-- ==== Sys2Proof/Laws/Loader.lean ====
section
/-! SUPPORT. What a load changes, and that loading and construction keep the canonical form. -/

namespace Sys2Proof.Machine

variable {s : State} {addr : Word} {v : Byte}

theorem State.load_ok (h : s.inBounds addr) : s.load addr v = s.setByte addr v := if_pos h

theorem State.load_oob (h : ¬ s.inBounds addr) : s.load addr v = s := if_neg h

/-- A load changes memory alone, and not its size. -/
theorem State.load_eq (s : State) (addr : Word) (v : Byte) :
    ∃ m : Memory, m.size = s.mem.size ∧ s.load addr v = s.setMem m := by
  by_cases h : s.inBounds addr
  · exact ⟨s.mem.write addr.toNat v, rfl, State.load_ok h⟩
  · exact ⟨s.mem, rfl, State.load_oob h⟩

/-- Loading bytes changes memory alone, and not its size. -/
theorem State.loadBytes_eq (s : State) (addr : Word) (bytes : List Byte) :
    ∃ m : Memory, m.size = s.mem.size ∧ s.loadBytes addr bytes = s.setMem m := by
  induction bytes generalizing s addr with
  | nil => exact ⟨s.mem, rfl, rfl⟩
  | cons v rest ih =>
    obtain ⟨m, hm, he⟩ := State.load_eq s addr v
    obtain ⟨m', hm', he'⟩ := ih (s.setMem m) (addr + 1)
    exact ⟨m', hm'.trans hm, by rw [State.loadBytes, he, he']; rfl⟩

/-- A load keeps the canonical form. -/
theorem State.load_wf (h : s.mem.wf) (addr : Word) (v : Byte) : (s.load addr v).mem.wf := by
  by_cases hb : s.inBounds addr
  · rw [State.load_ok hb]
    exact Memory.wf_write h (by simpa [State.inBounds] using hb) v
  · rwa [State.load_oob hb]

/-- Loading bytes keeps the canonical form. -/
theorem State.loadBytes_wf (h : s.mem.wf) (addr : Word) (bytes : List Byte) : (s.loadBytes addr bytes).mem.wf := by
  induction bytes generalizing s addr with
  | nil => exact h
  | cons v rest ih => exact ih (State.load_wf h addr v) (addr + 1)

/-- A state constructed from an image of a legal length is in canonical form. -/
theorem State.construct_wf {image : List Byte} (h1 : 1 ≤ image.length) (h2 : image.length ≤ Config.maxMemSize)
    (pc : Word) (v : Launch) : (State.construct image pc v).mem.wf :=
  Memory.wf_ofImage h1 h2

end Sys2Proof.Machine
end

# PROBLEM STATEMENT
Go through the listing and copy all of it exactly.

# ANSWER FOR THIS EXERCISE
-- ==== Sys2Proof/Laws/Loader.lean ====
section
/-! SUPPORT. What a load changes, and that loading and construction keep the canonical form. -/

namespace Sys2Proof.Machine

variable {s : State} {addr : Word} {v : Byte}

theorem State.load_ok (h : s.inBounds addr) : s.load addr v = s.setByte addr v := if_pos h

theorem State.load_oob (h : ¬ s.inBounds addr) : s.load addr v = s := if_neg h

/-- A load changes memory alone, and not its size. -/
theorem State.load_eq (s : State) (addr : Word) (v : Byte) :
    ∃ m : Memory, m.size = s.mem.size ∧ s.load addr v = s.setMem m := by
  by_cases h : s.inBounds addr
  · exact ⟨s.mem.write addr.toNat v, rfl, State.load_ok h⟩
  · exact ⟨s.mem, rfl, State.load_oob h⟩

/-- Loading bytes changes memory alone, and not its size. -/
theorem State.loadBytes_eq (s : State) (addr : Word) (bytes : List Byte) :
    ∃ m : Memory, m.size = s.mem.size ∧ s.loadBytes addr bytes = s.setMem m := by
  induction bytes generalizing s addr with
  | nil => exact ⟨s.mem, rfl, rfl⟩
  | cons v rest ih =>
    obtain ⟨m, hm, he⟩ := State.load_eq s addr v
    obtain ⟨m', hm', he'⟩ := ih (s.setMem m) (addr + 1)
    exact ⟨m', hm'.trans hm, by rw [State.loadBytes, he, he']; rfl⟩

/-- A load keeps the canonical form. -/
theorem State.load_wf (h : s.mem.wf) (addr : Word) (v : Byte) : (s.load addr v).mem.wf := by
  by_cases hb : s.inBounds addr
  · rw [State.load_ok hb]
    exact Memory.wf_write h (by simpa [State.inBounds] using hb) v
  · rwa [State.load_oob hb]

/-- Loading bytes keeps the canonical form. -/
theorem State.loadBytes_wf (h : s.mem.wf) (addr : Word) (bytes : List Byte) : (s.loadBytes addr bytes).mem.wf := by
  induction bytes generalizing s addr with
  | nil => exact h
  | cons v rest ih => exact ih (State.load_wf h addr v) (addr + 1)

/-- A state constructed from an image of a legal length is in canonical form. -/
theorem State.construct_wf {image : List Byte} (h1 : 1 ≤ image.length) (h2 : image.length ≤ Config.maxMemSize)
    (pc : Word) (v : Launch) : (State.construct image pc v).mem.wf :=
  Memory.wf_ofImage h1 h2

end Sys2Proof.Machine
end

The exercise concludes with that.